After struggling to perform alongside Valanciunas all of last season, Ibaka looked like a completely different player this past regular season and the playoffs. Playing a key role off the bench, Ibaka was a rebounding and blocking machine, ultimately giving the Raptors a clear size advantage over the Warriors in the NBA Finals.

Oh, and the Lowry-Ibaka pick-n-roll, deadly!

4. Rebuild? 

We’re taking this way back.

The Raptors were ready to hit the re-set button.

Canadian Andrew Wiggins was said to be the most dynamic prospect since LeBron James and the Raptors were heading no where with Rudy Gay as the team’s “star”. A trade was made as Ujiri moved Gay to the Sacramento Kings for Patrick Patterson, Grievis Vasquez, John Salmons and Chuck Hayes.

Suddenly, the Raptors began winning, reeling off 14 wins in their next 20 games en route to the first playoff berth in the Kyle Lowry-Ujiri era.

The rest is history.

3. Going off the Board

In the 2016 NBA Draft, the Ujiri and the Raptors decided to go off the board, shocking the league by selecting the long and lanky, yet relatively raw Pascal Siakam out of New Mexico State.

Built in a similar mold to Bruno Caboclo – we all know that story – in terms of length and rawness, the Raptors were ready to take yet another gamble, passing up on much more touted names on Draft night such as Skal Labissiere, Tyler Ulis, and Deyonota Davis in favour of the Cameroonian forward.

Siakam would develop and improve each season and now is unquestionably the NBA’s Most Improved Player, on the verge of stardom. No one is doubting Ujiri’s drafting acumen as Siakam looks poised to become an All-Star next season after following up a stellar season with a remarkable playoff run, concluding with a 26-point Game 6 performance.

2. Rollin’ the Dice on Gasol

Jonas Valanciunas was a homegrown talent, a centre who encapsulated everything it meant to be a Raptor.

Willing to sacrifice for the betterment of his team, consistently battling in the paint, but no matter how dominant JV looked at times during the regular season, his defensive liabilities and offensive limitations came to the forefront in the playoffs. Along with fellow homegrown talent in Delon Wright and CJ Miles, Ujiri made a key trade deadline move in acquiring savvy veteran Marc Gasol.

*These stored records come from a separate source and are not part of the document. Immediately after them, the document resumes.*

-- ==== Sys2Proof/Machine/Atomic.lean ====
section
/-! DEFINITION. What an atomic computes, an atomic at its home, and device accesses to the control BAR (spec/10 R280–R284, spec/17
R466, spec/09 R257). -/

namespace Sys2Proof.Machine

/-- The new value of an atomic of `w` bytes by its opcode, or nothing where it writes none: a CAS that fails (10 R282–R284). For
CAS, `o` is the compare value and `c` the new one. -/
def atomFn (op w old o c : Nat) : Option Nat :=
  let b := 8 * w
  match op with
  | 0x85 => some ((old + o) % 2 ^ b)
  | 0x86 => some (if sval b o < sval b old then o else old)
  | 0x87 => some (if sval b old < sval b o then o else old)
  | 0x88 => some (min old o)
  | 0x89 => some (max old o)
  | 0x8A => some (old &&& o)
  | 0x8B => some (old ||| o)
  | 0x8C => some (old ^^^ o)
  | 0x8D => some o
  | 0x8E => if old = o then some c else none
  | 0x8F => some (fp32.add .rne (fp32.decode old) (fp32.decode o)).1
  | 0x90 => some (fp32.minMax false old o).1
  | 0x91 => some (fp32.minMax true old o).1
  | _ => none

/-- An atomic performed at its home: the old value (10 R281, R283). One that writes nothing still reaches an L2 slice as a write does
(09 R249). -/
def State.homeAtomic (s : State) (p : Phys) (v : Via) (op w o c : Nat) : State × Nat :=
  match p with
  | .hbm a | .scm a =>
    let old := Memory.read s.homes.mem (s.homeAddr a) w
    match atomFn op w old o c with
    | some n => (s.homeUpdate p v (toBytes n w), old)
    | none => (match s.homeAt p with
      | .hbm x => s.homeTouch (.hbm x) v true
      | q => s.homeTouch q v false, old)
  | _ => (s, 0)

/-- A device's read of a register: nothing where no block assigns the offset (17 R466). -/
def State.mmioRead (s : State) (off n : Nat) : Option Nat := s.regRead regAt off n
/-- A device's write. The answer of the outer option is nothing where no block assigns the offset, of the inner where it waits. -/
def State.mmioWrite (s : State) (off n v : Nat) : Option (Option State) := s.regWrite regAt off n v
/-- The same write while it waits. -/
def State.mmioWait (s : State) (off n v : Nat) : State := s.regWaits regAt off n v

end Sys2Proof.Machine
end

Wright was set to enter restricted free agency and the Raptors seemed to have no plans of re-signing the backup guard. Meanwhile Miles inability to remain consistent from long range left the Raptors no choice but to throw him in the doghouse for the majority of the season.

Enter Marc Gasol, a big money contract for an aging center with an expensive player option for next season.

Following the deadline, the Raptors became the NBA’s best three-point shooting team. Gasol’s high basketball IQ was evident on both ends of the court. Not only was he able to hit key perimeter shots, but the Raptors were able to utilize his passing abilities to, at times, run the offense through him. Defensively, he shut down Nikola Vucevic, Joel Embiid, and DeMarcus Cousins, while playing a key role in slowing down Giannis Antetokounmpo.

You cannot teach experience.

1. Acquiring The Klaw

Is there really anything else to add?